==== Materials provided
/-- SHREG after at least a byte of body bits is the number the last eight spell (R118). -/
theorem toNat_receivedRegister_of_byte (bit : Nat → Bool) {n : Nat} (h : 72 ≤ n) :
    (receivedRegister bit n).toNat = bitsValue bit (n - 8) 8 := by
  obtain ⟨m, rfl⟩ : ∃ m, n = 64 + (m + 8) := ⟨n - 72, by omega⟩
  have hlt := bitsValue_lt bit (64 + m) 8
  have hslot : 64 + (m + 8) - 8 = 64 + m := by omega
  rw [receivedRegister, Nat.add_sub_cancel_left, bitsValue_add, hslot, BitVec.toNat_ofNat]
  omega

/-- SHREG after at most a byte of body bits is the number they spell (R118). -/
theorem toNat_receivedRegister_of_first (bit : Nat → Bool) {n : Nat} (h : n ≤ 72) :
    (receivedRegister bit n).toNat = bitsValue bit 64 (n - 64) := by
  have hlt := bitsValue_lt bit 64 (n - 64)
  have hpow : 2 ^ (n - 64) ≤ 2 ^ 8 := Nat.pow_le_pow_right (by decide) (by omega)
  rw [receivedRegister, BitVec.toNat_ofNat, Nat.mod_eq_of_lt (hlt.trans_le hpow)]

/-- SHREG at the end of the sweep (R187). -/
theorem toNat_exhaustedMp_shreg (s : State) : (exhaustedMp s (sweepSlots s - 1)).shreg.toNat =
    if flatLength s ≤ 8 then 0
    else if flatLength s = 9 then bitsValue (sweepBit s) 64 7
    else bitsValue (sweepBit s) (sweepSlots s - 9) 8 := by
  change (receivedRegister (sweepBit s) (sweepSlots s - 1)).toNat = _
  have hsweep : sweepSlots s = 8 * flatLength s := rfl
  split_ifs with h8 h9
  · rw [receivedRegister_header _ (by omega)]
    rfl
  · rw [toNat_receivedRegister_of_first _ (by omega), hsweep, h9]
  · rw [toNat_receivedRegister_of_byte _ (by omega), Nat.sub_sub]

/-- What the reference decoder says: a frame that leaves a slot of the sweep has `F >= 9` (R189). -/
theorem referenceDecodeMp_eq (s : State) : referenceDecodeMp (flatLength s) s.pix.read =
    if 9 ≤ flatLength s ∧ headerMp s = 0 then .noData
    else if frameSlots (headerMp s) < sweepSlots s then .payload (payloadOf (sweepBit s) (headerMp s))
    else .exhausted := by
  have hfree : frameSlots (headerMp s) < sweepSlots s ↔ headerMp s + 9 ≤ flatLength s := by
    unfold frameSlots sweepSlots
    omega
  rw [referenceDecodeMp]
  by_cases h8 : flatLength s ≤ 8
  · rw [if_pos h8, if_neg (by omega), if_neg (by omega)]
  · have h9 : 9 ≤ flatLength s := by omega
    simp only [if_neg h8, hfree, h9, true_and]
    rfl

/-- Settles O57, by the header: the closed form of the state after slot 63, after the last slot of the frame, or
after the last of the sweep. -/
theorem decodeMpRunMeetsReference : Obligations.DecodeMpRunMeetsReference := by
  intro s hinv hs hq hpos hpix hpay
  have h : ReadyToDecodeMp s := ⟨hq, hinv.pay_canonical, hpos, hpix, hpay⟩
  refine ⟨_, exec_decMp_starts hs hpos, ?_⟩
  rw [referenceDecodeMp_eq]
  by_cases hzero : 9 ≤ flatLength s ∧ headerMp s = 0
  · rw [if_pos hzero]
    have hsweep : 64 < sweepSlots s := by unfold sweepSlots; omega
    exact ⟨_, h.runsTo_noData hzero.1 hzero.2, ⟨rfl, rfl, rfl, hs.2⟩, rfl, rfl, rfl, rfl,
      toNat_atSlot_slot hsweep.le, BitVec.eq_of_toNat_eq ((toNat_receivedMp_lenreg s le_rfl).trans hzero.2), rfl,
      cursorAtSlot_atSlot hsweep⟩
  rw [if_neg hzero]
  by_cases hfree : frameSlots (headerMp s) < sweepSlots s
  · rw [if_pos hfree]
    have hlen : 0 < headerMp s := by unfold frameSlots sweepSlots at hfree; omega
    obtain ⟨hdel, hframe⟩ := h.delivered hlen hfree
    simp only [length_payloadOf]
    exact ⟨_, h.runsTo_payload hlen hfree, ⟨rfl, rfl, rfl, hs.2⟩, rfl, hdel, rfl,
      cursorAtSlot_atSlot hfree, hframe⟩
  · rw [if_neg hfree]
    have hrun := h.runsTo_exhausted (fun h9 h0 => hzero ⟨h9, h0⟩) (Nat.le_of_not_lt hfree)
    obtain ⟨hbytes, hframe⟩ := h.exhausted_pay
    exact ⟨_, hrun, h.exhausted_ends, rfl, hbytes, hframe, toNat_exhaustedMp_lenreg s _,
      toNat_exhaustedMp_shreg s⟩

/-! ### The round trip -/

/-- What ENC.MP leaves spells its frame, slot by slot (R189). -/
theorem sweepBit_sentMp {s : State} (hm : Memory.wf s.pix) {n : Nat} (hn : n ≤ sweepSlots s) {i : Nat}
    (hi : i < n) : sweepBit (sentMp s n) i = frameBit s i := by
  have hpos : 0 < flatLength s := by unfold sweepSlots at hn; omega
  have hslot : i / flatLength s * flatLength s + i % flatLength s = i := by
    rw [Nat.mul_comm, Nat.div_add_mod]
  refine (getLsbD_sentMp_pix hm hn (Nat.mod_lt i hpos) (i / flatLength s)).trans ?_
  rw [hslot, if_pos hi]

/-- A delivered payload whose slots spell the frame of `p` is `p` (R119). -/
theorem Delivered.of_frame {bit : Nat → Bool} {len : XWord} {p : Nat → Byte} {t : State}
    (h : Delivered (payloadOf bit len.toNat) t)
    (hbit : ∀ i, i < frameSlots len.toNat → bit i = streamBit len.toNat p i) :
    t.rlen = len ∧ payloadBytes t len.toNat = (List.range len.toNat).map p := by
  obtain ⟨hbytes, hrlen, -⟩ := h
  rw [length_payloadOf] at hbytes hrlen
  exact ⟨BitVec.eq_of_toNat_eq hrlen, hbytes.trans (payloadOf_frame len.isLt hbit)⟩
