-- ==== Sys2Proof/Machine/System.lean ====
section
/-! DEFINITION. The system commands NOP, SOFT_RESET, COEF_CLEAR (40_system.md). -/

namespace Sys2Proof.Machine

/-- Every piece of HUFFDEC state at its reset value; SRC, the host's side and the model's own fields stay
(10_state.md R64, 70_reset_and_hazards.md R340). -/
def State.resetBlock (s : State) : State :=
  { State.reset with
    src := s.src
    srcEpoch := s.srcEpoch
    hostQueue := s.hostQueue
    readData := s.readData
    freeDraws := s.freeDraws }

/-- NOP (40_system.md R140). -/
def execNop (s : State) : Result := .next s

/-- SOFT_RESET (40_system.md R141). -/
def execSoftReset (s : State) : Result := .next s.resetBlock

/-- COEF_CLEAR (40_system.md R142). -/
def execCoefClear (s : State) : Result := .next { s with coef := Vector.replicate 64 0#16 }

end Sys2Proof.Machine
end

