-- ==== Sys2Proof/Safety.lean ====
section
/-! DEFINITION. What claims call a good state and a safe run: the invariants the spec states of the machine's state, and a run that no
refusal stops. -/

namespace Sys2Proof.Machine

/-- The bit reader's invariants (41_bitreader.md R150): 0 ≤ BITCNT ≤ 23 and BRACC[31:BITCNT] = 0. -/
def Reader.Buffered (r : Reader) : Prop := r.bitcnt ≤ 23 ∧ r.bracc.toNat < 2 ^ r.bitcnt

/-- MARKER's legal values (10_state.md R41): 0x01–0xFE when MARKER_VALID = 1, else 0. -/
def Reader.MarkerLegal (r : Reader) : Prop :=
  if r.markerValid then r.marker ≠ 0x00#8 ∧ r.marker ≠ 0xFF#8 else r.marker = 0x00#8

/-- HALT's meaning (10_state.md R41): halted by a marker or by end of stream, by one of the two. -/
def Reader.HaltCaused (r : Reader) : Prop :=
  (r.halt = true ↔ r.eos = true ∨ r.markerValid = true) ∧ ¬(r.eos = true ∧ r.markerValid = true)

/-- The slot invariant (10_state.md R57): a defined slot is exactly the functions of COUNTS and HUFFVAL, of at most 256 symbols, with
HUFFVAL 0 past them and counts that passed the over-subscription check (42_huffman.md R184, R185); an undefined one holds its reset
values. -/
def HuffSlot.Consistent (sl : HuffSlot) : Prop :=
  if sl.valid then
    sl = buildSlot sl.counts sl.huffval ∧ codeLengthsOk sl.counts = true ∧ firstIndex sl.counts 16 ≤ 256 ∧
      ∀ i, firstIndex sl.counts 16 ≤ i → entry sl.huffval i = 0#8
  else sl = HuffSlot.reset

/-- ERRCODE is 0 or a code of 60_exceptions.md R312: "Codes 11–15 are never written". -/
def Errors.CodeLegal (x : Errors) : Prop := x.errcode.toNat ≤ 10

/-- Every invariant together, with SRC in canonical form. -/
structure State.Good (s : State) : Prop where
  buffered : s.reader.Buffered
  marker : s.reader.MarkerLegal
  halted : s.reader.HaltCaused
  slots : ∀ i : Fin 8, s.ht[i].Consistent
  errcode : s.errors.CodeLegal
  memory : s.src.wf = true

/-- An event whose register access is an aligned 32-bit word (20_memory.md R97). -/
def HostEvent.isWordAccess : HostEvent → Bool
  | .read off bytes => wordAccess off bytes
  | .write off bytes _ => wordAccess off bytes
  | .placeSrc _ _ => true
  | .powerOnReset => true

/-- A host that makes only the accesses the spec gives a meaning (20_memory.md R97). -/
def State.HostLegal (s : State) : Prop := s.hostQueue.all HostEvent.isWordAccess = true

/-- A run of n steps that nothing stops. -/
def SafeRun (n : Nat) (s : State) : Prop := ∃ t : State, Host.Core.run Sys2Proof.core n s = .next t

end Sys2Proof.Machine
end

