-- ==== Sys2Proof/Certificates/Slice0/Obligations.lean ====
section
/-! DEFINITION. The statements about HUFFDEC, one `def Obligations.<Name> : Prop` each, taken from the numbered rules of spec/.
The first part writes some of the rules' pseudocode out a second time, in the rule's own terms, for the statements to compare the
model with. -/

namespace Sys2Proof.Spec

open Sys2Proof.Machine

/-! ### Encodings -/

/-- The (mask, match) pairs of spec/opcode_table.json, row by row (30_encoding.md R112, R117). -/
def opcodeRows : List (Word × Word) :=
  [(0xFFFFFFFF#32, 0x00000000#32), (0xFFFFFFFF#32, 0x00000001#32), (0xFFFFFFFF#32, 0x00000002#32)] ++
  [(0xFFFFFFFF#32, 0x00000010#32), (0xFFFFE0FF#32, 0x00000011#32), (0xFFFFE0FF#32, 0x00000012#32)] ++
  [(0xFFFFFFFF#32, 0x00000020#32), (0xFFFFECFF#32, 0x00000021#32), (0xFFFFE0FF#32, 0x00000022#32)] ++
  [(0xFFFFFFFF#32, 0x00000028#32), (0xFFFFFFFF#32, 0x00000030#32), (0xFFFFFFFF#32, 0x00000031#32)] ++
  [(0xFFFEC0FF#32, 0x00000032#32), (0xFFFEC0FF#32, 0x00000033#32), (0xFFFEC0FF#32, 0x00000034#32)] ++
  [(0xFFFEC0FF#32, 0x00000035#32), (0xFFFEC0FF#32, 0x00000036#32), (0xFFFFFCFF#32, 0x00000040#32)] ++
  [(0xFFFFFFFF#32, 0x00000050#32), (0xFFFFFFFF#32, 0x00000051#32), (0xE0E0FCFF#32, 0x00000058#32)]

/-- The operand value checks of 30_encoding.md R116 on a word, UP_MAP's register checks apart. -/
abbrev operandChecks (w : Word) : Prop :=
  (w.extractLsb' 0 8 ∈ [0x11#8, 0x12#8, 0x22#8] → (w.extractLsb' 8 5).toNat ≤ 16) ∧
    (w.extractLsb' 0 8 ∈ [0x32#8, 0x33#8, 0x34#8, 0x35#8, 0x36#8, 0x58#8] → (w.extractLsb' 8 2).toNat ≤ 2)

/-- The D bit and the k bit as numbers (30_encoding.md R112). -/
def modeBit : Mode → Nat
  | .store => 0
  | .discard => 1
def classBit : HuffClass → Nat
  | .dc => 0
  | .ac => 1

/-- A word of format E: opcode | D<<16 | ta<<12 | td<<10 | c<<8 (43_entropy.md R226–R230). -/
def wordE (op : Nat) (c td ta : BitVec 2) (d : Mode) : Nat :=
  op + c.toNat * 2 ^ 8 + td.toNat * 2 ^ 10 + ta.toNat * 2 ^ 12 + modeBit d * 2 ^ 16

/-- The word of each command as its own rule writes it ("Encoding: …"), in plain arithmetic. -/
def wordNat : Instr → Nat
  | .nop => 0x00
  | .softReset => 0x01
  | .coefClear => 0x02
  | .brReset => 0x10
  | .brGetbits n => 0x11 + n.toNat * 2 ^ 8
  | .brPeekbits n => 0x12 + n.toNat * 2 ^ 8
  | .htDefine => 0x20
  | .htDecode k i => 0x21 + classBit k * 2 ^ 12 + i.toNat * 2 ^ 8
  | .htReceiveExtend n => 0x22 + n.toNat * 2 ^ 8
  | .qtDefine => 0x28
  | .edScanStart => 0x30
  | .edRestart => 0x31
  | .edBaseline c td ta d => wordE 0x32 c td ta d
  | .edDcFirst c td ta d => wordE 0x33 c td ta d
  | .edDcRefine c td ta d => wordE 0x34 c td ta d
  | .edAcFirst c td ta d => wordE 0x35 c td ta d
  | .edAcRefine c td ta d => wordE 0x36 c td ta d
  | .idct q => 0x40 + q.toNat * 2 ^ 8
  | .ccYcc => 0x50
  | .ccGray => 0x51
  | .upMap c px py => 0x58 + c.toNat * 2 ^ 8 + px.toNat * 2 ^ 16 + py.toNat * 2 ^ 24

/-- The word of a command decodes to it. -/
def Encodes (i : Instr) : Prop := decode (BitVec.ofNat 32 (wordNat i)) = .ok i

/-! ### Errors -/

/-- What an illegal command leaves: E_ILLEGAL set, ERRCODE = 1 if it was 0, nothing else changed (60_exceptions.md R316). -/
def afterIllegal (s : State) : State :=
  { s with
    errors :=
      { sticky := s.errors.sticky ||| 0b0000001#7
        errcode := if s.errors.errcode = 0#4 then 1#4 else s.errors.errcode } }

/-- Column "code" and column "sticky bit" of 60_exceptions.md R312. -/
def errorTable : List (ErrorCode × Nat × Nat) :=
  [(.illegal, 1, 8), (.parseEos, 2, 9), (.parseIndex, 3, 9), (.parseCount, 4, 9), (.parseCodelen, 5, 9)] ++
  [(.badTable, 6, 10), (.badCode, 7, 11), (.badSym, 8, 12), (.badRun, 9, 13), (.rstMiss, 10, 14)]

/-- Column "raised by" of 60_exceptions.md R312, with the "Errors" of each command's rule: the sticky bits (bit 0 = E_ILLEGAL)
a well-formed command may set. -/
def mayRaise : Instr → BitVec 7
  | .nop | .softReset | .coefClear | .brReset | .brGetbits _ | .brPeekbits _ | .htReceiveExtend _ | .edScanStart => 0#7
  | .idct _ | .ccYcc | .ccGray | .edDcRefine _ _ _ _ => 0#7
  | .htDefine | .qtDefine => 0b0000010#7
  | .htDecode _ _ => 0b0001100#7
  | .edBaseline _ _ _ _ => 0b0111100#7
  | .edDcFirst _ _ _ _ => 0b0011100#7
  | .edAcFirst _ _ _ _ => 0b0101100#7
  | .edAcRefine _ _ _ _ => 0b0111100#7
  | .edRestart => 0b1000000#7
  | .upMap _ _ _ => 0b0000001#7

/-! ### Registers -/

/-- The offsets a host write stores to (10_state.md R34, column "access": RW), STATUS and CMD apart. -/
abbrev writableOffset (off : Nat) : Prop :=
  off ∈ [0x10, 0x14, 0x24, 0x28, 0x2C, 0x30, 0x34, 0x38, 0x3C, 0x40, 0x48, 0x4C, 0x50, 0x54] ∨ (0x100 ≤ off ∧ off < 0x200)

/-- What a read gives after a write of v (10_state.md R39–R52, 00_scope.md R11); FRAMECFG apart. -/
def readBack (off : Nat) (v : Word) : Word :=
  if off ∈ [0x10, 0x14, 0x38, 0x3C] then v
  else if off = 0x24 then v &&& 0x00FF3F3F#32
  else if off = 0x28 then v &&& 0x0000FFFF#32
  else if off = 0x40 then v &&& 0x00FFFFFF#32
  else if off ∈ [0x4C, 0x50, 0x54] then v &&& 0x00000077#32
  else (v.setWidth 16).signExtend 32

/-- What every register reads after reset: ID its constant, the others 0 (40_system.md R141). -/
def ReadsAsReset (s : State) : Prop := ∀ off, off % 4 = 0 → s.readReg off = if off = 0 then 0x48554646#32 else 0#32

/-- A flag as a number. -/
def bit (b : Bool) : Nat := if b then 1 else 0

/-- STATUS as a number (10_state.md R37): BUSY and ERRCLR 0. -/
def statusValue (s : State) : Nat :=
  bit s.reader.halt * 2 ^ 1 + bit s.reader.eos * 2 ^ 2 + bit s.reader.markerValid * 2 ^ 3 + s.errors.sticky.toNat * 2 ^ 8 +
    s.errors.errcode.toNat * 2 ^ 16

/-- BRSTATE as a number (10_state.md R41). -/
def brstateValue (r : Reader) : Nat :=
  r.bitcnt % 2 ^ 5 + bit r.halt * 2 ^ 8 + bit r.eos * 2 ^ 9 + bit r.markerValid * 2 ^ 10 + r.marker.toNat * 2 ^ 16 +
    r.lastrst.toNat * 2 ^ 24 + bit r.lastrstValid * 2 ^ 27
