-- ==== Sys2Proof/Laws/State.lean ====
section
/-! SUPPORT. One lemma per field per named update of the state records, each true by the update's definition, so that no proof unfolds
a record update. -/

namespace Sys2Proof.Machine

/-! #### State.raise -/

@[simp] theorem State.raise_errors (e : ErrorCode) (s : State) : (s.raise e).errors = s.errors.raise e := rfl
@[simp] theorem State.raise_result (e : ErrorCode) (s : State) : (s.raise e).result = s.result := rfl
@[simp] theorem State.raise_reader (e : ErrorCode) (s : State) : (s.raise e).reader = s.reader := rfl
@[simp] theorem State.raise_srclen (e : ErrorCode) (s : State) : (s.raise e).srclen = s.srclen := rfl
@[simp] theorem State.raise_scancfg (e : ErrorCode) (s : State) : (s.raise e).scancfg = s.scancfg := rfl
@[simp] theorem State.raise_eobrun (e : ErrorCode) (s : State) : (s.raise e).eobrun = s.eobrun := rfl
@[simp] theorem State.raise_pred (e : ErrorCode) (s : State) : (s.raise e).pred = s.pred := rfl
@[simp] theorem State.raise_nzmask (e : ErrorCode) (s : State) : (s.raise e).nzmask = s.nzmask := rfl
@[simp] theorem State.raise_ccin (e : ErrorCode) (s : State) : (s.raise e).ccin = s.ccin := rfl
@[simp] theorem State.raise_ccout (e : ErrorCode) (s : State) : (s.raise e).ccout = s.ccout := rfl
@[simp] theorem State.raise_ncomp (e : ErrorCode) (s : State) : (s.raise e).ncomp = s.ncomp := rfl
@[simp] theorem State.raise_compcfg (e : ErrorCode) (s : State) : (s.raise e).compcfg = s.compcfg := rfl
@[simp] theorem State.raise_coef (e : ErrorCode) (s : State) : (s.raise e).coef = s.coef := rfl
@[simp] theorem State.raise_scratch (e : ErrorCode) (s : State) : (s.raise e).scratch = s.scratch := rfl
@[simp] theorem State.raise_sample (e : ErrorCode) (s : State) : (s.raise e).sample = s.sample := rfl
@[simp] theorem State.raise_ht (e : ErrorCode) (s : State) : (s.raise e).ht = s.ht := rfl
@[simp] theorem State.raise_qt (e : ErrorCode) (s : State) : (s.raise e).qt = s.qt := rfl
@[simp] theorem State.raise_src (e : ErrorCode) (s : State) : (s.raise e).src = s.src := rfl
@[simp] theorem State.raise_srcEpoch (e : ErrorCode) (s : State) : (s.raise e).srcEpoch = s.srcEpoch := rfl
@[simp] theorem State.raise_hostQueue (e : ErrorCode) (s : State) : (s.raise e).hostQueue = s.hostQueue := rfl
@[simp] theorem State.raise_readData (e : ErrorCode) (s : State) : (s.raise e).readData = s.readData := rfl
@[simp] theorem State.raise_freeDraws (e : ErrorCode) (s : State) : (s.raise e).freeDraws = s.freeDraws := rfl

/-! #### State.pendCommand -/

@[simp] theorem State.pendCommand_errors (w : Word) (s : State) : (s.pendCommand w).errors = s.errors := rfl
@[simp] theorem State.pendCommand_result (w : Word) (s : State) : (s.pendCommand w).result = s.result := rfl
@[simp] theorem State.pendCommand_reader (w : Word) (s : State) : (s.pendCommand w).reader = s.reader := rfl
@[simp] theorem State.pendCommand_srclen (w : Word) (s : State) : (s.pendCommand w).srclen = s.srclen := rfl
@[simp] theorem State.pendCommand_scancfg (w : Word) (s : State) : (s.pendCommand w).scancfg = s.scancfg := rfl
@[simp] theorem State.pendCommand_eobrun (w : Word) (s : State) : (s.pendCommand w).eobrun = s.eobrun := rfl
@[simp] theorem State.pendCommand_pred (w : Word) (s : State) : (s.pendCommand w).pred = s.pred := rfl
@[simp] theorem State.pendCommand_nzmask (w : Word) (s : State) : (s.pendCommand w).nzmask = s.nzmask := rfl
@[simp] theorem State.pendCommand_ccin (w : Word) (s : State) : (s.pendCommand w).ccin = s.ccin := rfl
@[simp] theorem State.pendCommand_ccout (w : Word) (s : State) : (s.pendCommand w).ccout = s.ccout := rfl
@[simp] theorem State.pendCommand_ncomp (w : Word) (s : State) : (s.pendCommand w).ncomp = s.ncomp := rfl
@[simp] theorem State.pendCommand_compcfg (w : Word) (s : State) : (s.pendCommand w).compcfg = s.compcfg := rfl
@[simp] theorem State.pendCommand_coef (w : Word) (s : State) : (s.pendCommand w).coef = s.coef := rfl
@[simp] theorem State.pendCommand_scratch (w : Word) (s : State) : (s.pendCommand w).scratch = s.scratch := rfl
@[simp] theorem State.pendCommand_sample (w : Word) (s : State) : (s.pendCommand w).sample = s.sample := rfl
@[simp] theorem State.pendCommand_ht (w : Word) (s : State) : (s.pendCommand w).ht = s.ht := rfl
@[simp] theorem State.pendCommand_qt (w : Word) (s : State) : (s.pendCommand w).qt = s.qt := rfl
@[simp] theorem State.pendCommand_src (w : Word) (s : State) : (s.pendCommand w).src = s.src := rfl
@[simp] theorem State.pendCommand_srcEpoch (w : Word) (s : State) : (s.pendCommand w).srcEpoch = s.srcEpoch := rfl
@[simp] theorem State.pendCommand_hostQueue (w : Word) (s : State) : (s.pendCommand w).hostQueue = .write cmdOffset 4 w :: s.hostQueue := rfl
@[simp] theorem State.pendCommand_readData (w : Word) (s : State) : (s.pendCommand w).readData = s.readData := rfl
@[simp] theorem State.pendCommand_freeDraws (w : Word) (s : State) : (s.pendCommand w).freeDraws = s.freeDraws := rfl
========
Try it >> Please go through the data above and copy each line containing the word "leaves".

Solution to this task >>
/-- What the reference decoder says: a frame that leaves a slot of the sweep has `F >= 9` (R189). -/
/-- What ENC.MP leaves spells its frame, slot by slot (R189). -/
/-- What an illegal command leaves: E_ILLEGAL set, ERRCODE = 1 if it was 0, nothing else changed (60_exceptions.md R316). -/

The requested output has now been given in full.